▶ Requirement
Every line below between the line holding "unfold State.quiet; split <;> simp [h]" and the line holding "have r4 : u4.radio", inclusive, should be repeated exactly, and all other lines omitted.

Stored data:
:::::

/-- The answer of one transaction. -/
theorem State.Answers.one {s : State} (h : s.Answers 1) : ∃ t rest, s.env.ticks = t :: rest ∧ Given t s := by
  obtain ⟨⟨hp, hz⟩, hl, ho⟩ := h
  match hs : s.env.ticks, hl with
  | t :: rest, _ =>
    rw [hs] at ho hz
    exact ⟨t, rest, rfl, ⟨⟨hp, fun e => hz e _ (by simp)⟩, ho _ (by simp)⟩⟩

/-- The answers that are left after `m` of them. -/
theorem Kept.answers {m n : Nat} {s u : State} (k : Kept s u) (ha : s.Answers (m + n)) (ht : u.env.ticks = s.env.ticks.drop m) :
    u.Answers n := by
  refine ⟨k.serialised ha.serialised ht, ?_, fun x hx => ha.ok x ?_⟩
  · have := ha.given; rw [ht, List.length_drop]; omega
  · rw [ht] at hx
    rw [List.take_add]; exact List.mem_append.2 (.inr hx)

theorem Radio.clock_first (p : Params) (t : Tick) (d : Byte) (r : Radio) (h : r.txn = []) :
    r.clock p t d = (t.echo, { r with txn := [d] }) := by
  unfold Radio.clock; rw [h]

theorem Radio.clock_write (p : Params) (t : Tick) (a d : Byte) (r : Radio) (h : r.txn = [a]) (hw : a.getLsbD 7 = true) :
    r.clock p t d = (t.echo, { r.regWrite p (a.extractLsb' 0 7) d t.junk with txn := [a, d] }) := by
  unfold Radio.clock; rw [h]; simp only [hw, if_true]

theorem Radio.clock_read (p : Params) (t : Tick) (a d : Byte) (r : Radio) (h : r.txn = [a]) (hw : a.getLsbD 7 = false) :
    r.clock p t d = ((r.regRead p (a.extractLsb' 0 7)).1, { (r.regRead p (a.extractLsb' 0 7)).2 with txn := [a, d] }) := by
  unfold Radio.clock; rw [h]; simp only [hw, Bool.false_eq_true, if_false]

theorem Radio.withTxn_regRead (p : Params) (a : RegAddr) (r : Radio) (l : List Byte) :
    ({ r with txn := l } : Radio).regRead p a = ((r.regRead p a).1, { (r.regRead p a).2 with txn := l }) := by
  unfold Radio.regRead; split <;> rfl

theorem Radio.withTxn_regWrite (p : Params) (a : RegAddr) (v j : Byte) (r : Radio) (l : List Byte) :
    ({ r with txn := l } : Radio).regWrite p a v j = { r.regWrite p a v j with txn := l } := by
  unfold Radio.regWrite; split <;> rfl

theorem readByte_bits (a : RegAddr) :
    (0#1 ++ a : BitVec 8).getLsbD 7 = false ∧ (0#1 ++ a : BitVec 8).extractLsb' 0 7 = a := by
  revert a; decide

theorem writeByte_bits (a : RegAddr) :
    (1#1 ++ a : BitVec 8).getLsbD 7 = true ∧ (1#1 ++ a : BitVec 8).extractLsb' 0 7 = a := by
  revert a; decide

/-- An echo kept changes the buffers only. -/
theorem Selected.keepEcho {rest : List Tick} {s u : State} (h : Selected fs rest s u) (e : Byte) :
    Selected fs rest s (u.keepEcho e) :=
  ⟨h.toKept.trans (by constructor <;> rfl), h.out, h.latchOut, h.latchDir, h.busFault, h.inQ, h.ticks, h.frames⟩

theorem State.quiet_txn {s : State} (h : s.radio.txn = []) : s.quiet.txn = [] := by
  unfold State.quiet; split <;> simp [h]

/-- A register read of six transactions: the value `RegRead` gives after RADIO's own steps, and nothing else changed. -/
theorem transfer_read {s : State} (hr : s.Ready) (ha : s.Answers 6) (a : RegAddr) :
    (transferBytes [(0#1 ++ a : BitVec 8)] 1 s).1 = [(s.quiet.regRead s.par a).1] ∧
      Access [.read a] s (transferBytes [(0#1 ++ a : BitVec 8)] 1 s).2 ∧
      (transferBytes [(0#1 ++ a : BitVec 8)] 1 s).2.radio = { (s.quiet.regRead s.par a).2 with txn := [] } := by
  obtain ⟨hw, hx⟩ := readByte_bits a
  obtain ⟨b, hbe⟩ : ∃ b : Byte, b = (0#1 ++ a : BitVec 8) := ⟨_, rfl⟩
  rw [← hbe] at hw hx ⊢
  obtain ⟨t1, t2, t3, t4, t5, t6, rest, ht, o1, o2, o3, o4, o5, o6⟩ := ha.six
  obtain ⟨v, hv⟩ : ∃ v, v = s.startBuffers [b] 1 := ⟨_, rfl⟩
  have kv : Kept s v := by rw [hv]; constructor <;> rfl
  obtain ⟨g1, s1, b1, r1⟩ := chipSelect_low hr kv (by rw [hv]; rfl) (by rw [hv]; rfl) (by rw [hv]; rfl) (by rw [hv]; rfl)
    (by rw [hv]; rfl) (by rw [hv]; rfl) (by rw [hv]; rfl) (by rw [hv]; exact ht) o1.alone o1.ok
  obtain ⟨u1, hu1⟩ : ∃ u, u = (chipSelect false v).2 := ⟨_, rfl⟩
  rw [← hu1] at s1 b1 r1
  have l1 : u1.lsbFirst = false := by rw [s1.lsbFirst]; exact hr.msbFirst
  obtain ⟨g2, s2, b2, r2⟩ := roundTrip_selected hr s1 o2.alone o3.alone o2.ok o3.ok 2 0 b
  obtain ⟨u2, hu2⟩ : ∃ u, u = (roundTrip 2 0 b u1).2 := ⟨_, rfl⟩
  rw [← hu2] at s2 b2 r2
  have q1 : u1.radio = s.quiet := by rw [r1]; simp [State.quiet, ht]
  rw [q1, Radio.clock_first _ _ _ _ (State.quiet_txn hr.txnEmpty)] at r2
  obtain ⟨g3, s3, b3, r3⟩ := roundTrip_selected hr s2 o4.alone o5.alone o4.ok o5.ok 3 0 Config.dummy
  obtain ⟨u3, hu3⟩ : ∃ u, u = (roundTrip 3 0 Config.dummy u2).2 := ⟨_, rfl⟩
  rw [← hu3] at s3 b3 r3
  rw [r2, Radio.clock_read _ _ b _ _ rfl hw, Radio.withTxn_regRead, hx] at r3 g3
  have l3 : u3.lsbFirst = false := by rw [s3.lsbFirst]; exact hr.msbFirst
  obtain ⟨u4, hu4⟩ : ∃ u, u = u3.keepEcho (inBitOrder u3.lsbFirst (s.quiet.regRead s.par a).1) := ⟨_, rfl⟩
  have s4 := s3.keepEcho (inBitOrder u3.lsbFirst (s.quiet.regRead s.par a).1)
  rw [← hu4] at s4
  have r4 : u4.radio = u3.radio := by rw [hu4]; rfl
  have b4 : u4.buf = some { w := [b], n := 1, r := [(s.quiet.regRead s.par a).1] } := by
    rw [hu4]; simp only [State.keepEcho_buf, b3, b2, b1, hv, State.startBuffers_buf, l3, inBitOrder]; simp
  obtain ⟨g5, k5, f1, f2, f3, f4, f5, f6, f7, f8, f9⟩ := chipSelect_high hr s4 o6.alone o6.ok
  obtain ⟨u5, hu5⟩ : ∃ u, u = (chipSelect true u4).2 := ⟨_, rfl⟩
  rw [← hu5] at k5 f1 f2 f3 f4 f5 f6 f7 f8 f9
  have hsteps : transferSteps [b] 1 v = (true, u5) := by
    have e5 : chipSelect true u4 = (true, u5) := Prod.ext g5 hu5.symm
    have e1 : chipSelect false v = (true, u1) := Prod.ext g1 hu1.symm
    have e2 : writePhase [b] 0 u1 = (true, u2) := by
      simp only [writePhase, inBitOrder, l1, Bool.false_eq_true, if_false, g2, ← hu2]
    have e3 : readPhase 1 0 u2 = (true, u4) := by
      simp only [readPhase, g3, ← hu3, ← hu4]
    simp only [transferSteps, andThen, e1, if_true, e2, e3, e5]
  have hfin : transferBytes [b] 1 s = (u5.echoesKept, u5.dropBuffers) := by
    simp only [transferBytes, hr.isOpen, if_true, ← hv, hsteps]
  rw [hfin]
  refine ⟨?_, ⟨k5.trans (by constructor <;> rfl), f1, f4, rfl, f2.trans hr.latchOut.symm, f3.trans hr.latchDir.symm, f5, ?_, ?_, ?_⟩, ?_⟩
  · simp [State.echoesKept, f7, b4]
  · simp [f8]
  · simp [f6, ht]
  · exact (State.framesSent_congr (s := u5) rfl).trans (f9.trans (by rw [hbe]; rfl))
  · simp [f8, r4, r3]

/-- A register write of six transactions: `RegWrite` after RADIO's own steps, and nothing else changed. -/
theorem transfer_write {s : State} (hr : s.Ready) (ha : s.Answers 6) (a : RegAddr) (d : Byte) :
    Access [.write a d] s (transferBytes [(1#1 ++ a : BitVec 8), d] 0 s).2 ∧ ∃ junk,
      (transferBytes [(1#1 ++ a : BitVec 8), d] 0 s).2.radio = { s.quiet.regWrite s.par a d junk with txn := [] } := by
  obtain ⟨hw, hx⟩ := writeByte_bits a
  obtain ⟨b, hbe⟩ : ∃ b : Byte, b = (1#1 ++ a : BitVec 8) := ⟨_, rfl⟩
  rw [← hbe] at hw hx ⊢
  obtain ⟨t1, t2, t3, t4, t5, t6, rest, ht, o1, o2, o3, o4, o5, o6⟩ := ha.six
  obtain ⟨v, hv⟩ : ∃ v, v = s.startBuffers [b, d] 0 := ⟨_, rfl⟩
  have kv : Kept s v := by rw [hv]; constructor <;> rfl
  obtain ⟨g1, s1, b1, r1⟩ := chipSelect_low hr kv (by rw [hv]; rfl) (by rw [hv]; rfl) (by rw [hv]; rfl) (by rw [hv]; rfl)
    (by rw [hv]; rfl) (by rw [hv]; rfl) (by rw [hv]; rfl) (by rw [hv]; exact ht) o1.alone o1.ok
  obtain ⟨u1, hu1⟩ : ∃ u, u = (chipSelect false v).2 := ⟨_, rfl⟩
  rw [← hu1] at s1 b1 r1
  have l1 : u1.lsbFirst = false := by rw [s1.lsbFirst]; exact hr.msbFirst
  obtain ⟨g2, s2, b2, r2⟩ := roundTrip_selected hr s1 o2.alone o3.alone o2.ok o3.ok 2 0 b
  obtain ⟨u2, hu2⟩ : ∃ u, u = (roundTrip 2 0 b u1).2 := ⟨_, rfl⟩
  rw [← hu2] at s2 b2 r2
  have l2 : u2.lsbFirst = false := by rw [s2.lsbFirst]; exact hr.msbFirst
  have q1 : u1.radio = s.quiet := by rw [r1]; simp [State.quiet, ht]
  rw [q1, Radio.clock_first _ _ _ _ (State.quiet_txn hr.txnEmpty)] at r2
  obtain ⟨g3, s3, b3, r3⟩ := roundTrip_selected hr s2 o4.alone o5.alone o4.ok o5.ok 2 1 d
  obtain ⟨u3, hu3⟩ : ∃ u, u = (roundTrip 2 1 d u2).2 := ⟨_, rfl⟩
  rw [← hu3] at s3 b3 r3
  rw [r2, Radio.clock_write _ _ b _ _ rfl hw, Radio.withTxn_regWrite, hx] at r3
  obtain ⟨g5, k5, f1, f2, f3, f4, f5, f6, f7, f8, f9⟩ := chipSelect_high hr s3 o6.alone o6.ok
  obtain ⟨u5, hu5⟩ : ∃ u, u = (chipSelect true u3).2 := ⟨_, rfl⟩
  rw [← hu5] at k5 f1 f2 f3 f4 f5 f6 f7 f8 f9
  have hsteps : transferSteps [b, d] 0 v = (true, u5) := by
    have e5 : chipSelect true u3 = (true, u5) := Prod.ext g5 hu5.symm
    have e1 : chipSelect false v = (true, u1) := Prod.ext g1 hu1.symm
    have e2 : writePhase [b, d] 0 u1 = (true, u3) := by
      simp only [writePhase, inBitOrder, l1, l2, Bool.false_eq_true, if_false, g2, ← hu2, Nat.zero_add, g3, ← hu3]
    simp only [transferSteps, andThen, e1, if_true, e2, readPhase, e5]
  have hfin : transferBytes [b, d] 0 s = (u5.echoesKept, u5.dropBuffers) := by
    simp only [transferBytes, hr.isOpen, if_true, ← hv, hsteps]
  rw [hfin]
  refine ⟨⟨k5.trans (by constructor <;> rfl), f1, f4, rfl, f2.trans hr.latchOut.symm, f3.trans hr.latchDir.symm, f5, ?_, ?_, ?_⟩, t4.junk, ?_⟩
  · simp [f8]
  · simp [f6, ht]
  · exact (State.framesSent_congr (s := u5) rfl).trans (f9.trans (by rw [hbe]; rfl))
  · simp [f8, r3]

theorem readAddrByte_eq (a : Byte) : readAddrByte a = (0#1 ++ a.extractLsb' 0 7 : BitVec 8) := by
  revert a; decide

theorem writeAddrByte_eq (a : Byte) : writeAddrByte a = (1#1 ++ a.extractLsb' 0 7 : BitVec 8) := by
  revert a; decide

theorem setWidth_extract (a : RegAddr) : (a.setWidth 8).extractLsb' 0 7 = a := by
  revert a; decide

theorem State.Ready.atStep {s : State} (h : s.Ready) (l : Label) : (s.atStep l).Ready :=
  ⟨h.params, h.isOpen, h.msbFirst, h.csHigh, h.csOutput, h.latchOut, h.latchDir, h.inQEmpty, h.txnEmpty,
    h.regsWf, h.fifoWf⟩

/-- What the next answers are depends on POLLER and the answers alone. -/
theorem State.Answers.congr {n : Nat} {s u : State} (h : s.Answers n) (hp : u.pseq = s.pseq) (he : u.irqEn = s.irqEn)
    (ht : u.env.ticks = s.env.ticks) : u.Answers n :=
  ⟨⟨hp.trans h.serialised.1, fun e t hm => h.serialised.2 (he.symm.trans e) t (ht ▸ hm)⟩, by rw [ht]; exact h.given,
    fun t hm => h.ok t (ht ▸ hm)⟩

theorem State.Answers.atStep {n : Nat} {s : State} (h : s.Answers n) (l : Label) : (s.atStep l).Answers n :=
  h.congr rfl rfl rfl

theorem State.Answers.enter {n : Nat} {s : State} (h : s.Answers n) (op : Byte) : (s.enter op).Answers n :=
  h.congr rfl rfl rfl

:::::

▶ Task output
  unfold State.quiet; split <;> simp [h]

/-- A register read of six transactions: the value `RegRead` gives after RADIO's own steps, and nothing else changed. -/
theorem transfer_read {s : State} (hr : s.Ready) (ha : s.Answers 6) (a : RegAddr) :
    (transferBytes [(0#1 ++ a : BitVec 8)] 1 s).1 = [(s.quiet.regRead s.par a).1] ∧
      Access [.read a] s (transferBytes [(0#1 ++ a : BitVec 8)] 1 s).2 ∧
      (transferBytes [(0#1 ++ a : BitVec 8)] 1 s).2.radio = { (s.quiet.regRead s.par a).2 with txn := [] } := by
  obtain ⟨hw, hx⟩ := readByte_bits a
  obtain ⟨b, hbe⟩ : ∃ b : Byte, b = (0#1 ++ a : BitVec 8) := ⟨_, rfl⟩
  rw [← hbe] at hw hx ⊢
  obtain ⟨t1, t2, t3, t4, t5, t6, rest, ht, o1, o2, o3, o4, o5, o6⟩ := ha.six
  obtain ⟨v, hv⟩ : ∃ v, v = s.startBuffers [b] 1 := ⟨_, rfl⟩
  have kv : Kept s v := by rw [hv]; constructor <;> rfl
  obtain ⟨g1, s1, b1, r1⟩ := chipSelect_low hr kv (by rw [hv]; rfl) (by rw [hv]; rfl) (by rw [hv]; rfl) (by rw [hv]; rfl)
    (by rw [hv]; rfl) (by rw [hv]; rfl) (by rw [hv]; rfl) (by rw [hv]; exact ht) o1.alone o1.ok
  obtain ⟨u1, hu1⟩ : ∃ u, u = (chipSelect false v).2 := ⟨_, rfl⟩
  rw [← hu1] at s1 b1 r1
  have l1 : u1.lsbFirst = false := by rw [s1.lsbFirst]; exact hr.msbFirst
  obtain ⟨g2, s2, b2, r2⟩ := roundTrip_selected hr s1 o2.alone o3.alone o2.ok o3.ok 2 0 b
  obtain ⟨u2, hu2⟩ : ∃ u, u = (roundTrip 2 0 b u1).2 := ⟨_, rfl⟩
  rw [← hu2] at s2 b2 r2
  have q1 : u1.radio = s.quiet := by rw [r1]; simp [State.quiet, ht]
  rw [q1, Radio.clock_first _ _ _ _ (State.quiet_txn hr.txnEmpty)] at r2
  obtain ⟨g3, s3, b3, r3⟩ := roundTrip_selected hr s2 o4.alone o5.alone o4.ok o5.ok 3 0 Config.dummy
  obtain ⟨u3, hu3⟩ : ∃ u, u = (roundTrip 3 0 Config.dummy u2).2 := ⟨_, rfl⟩
  rw [← hu3] at s3 b3 r3
  rw [r2, Radio.clock_read _ _ b _ _ rfl hw, Radio.withTxn_regRead, hx] at r3 g3
  have l3 : u3.lsbFirst = false := by rw [s3.lsbFirst]; exact hr.msbFirst
  obtain ⟨u4, hu4⟩ : ∃ u, u = u3.keepEcho (inBitOrder u3.lsbFirst (s.quiet.regRead s.par a).1) := ⟨_, rfl⟩
  have s4 := s3.keepEcho (inBitOrder u3.lsbFirst (s.quiet.regRead s.par a).1)
  rw [← hu4] at s4
  have r4 : u4.radio = u3.radio := by rw [hu4]; rfl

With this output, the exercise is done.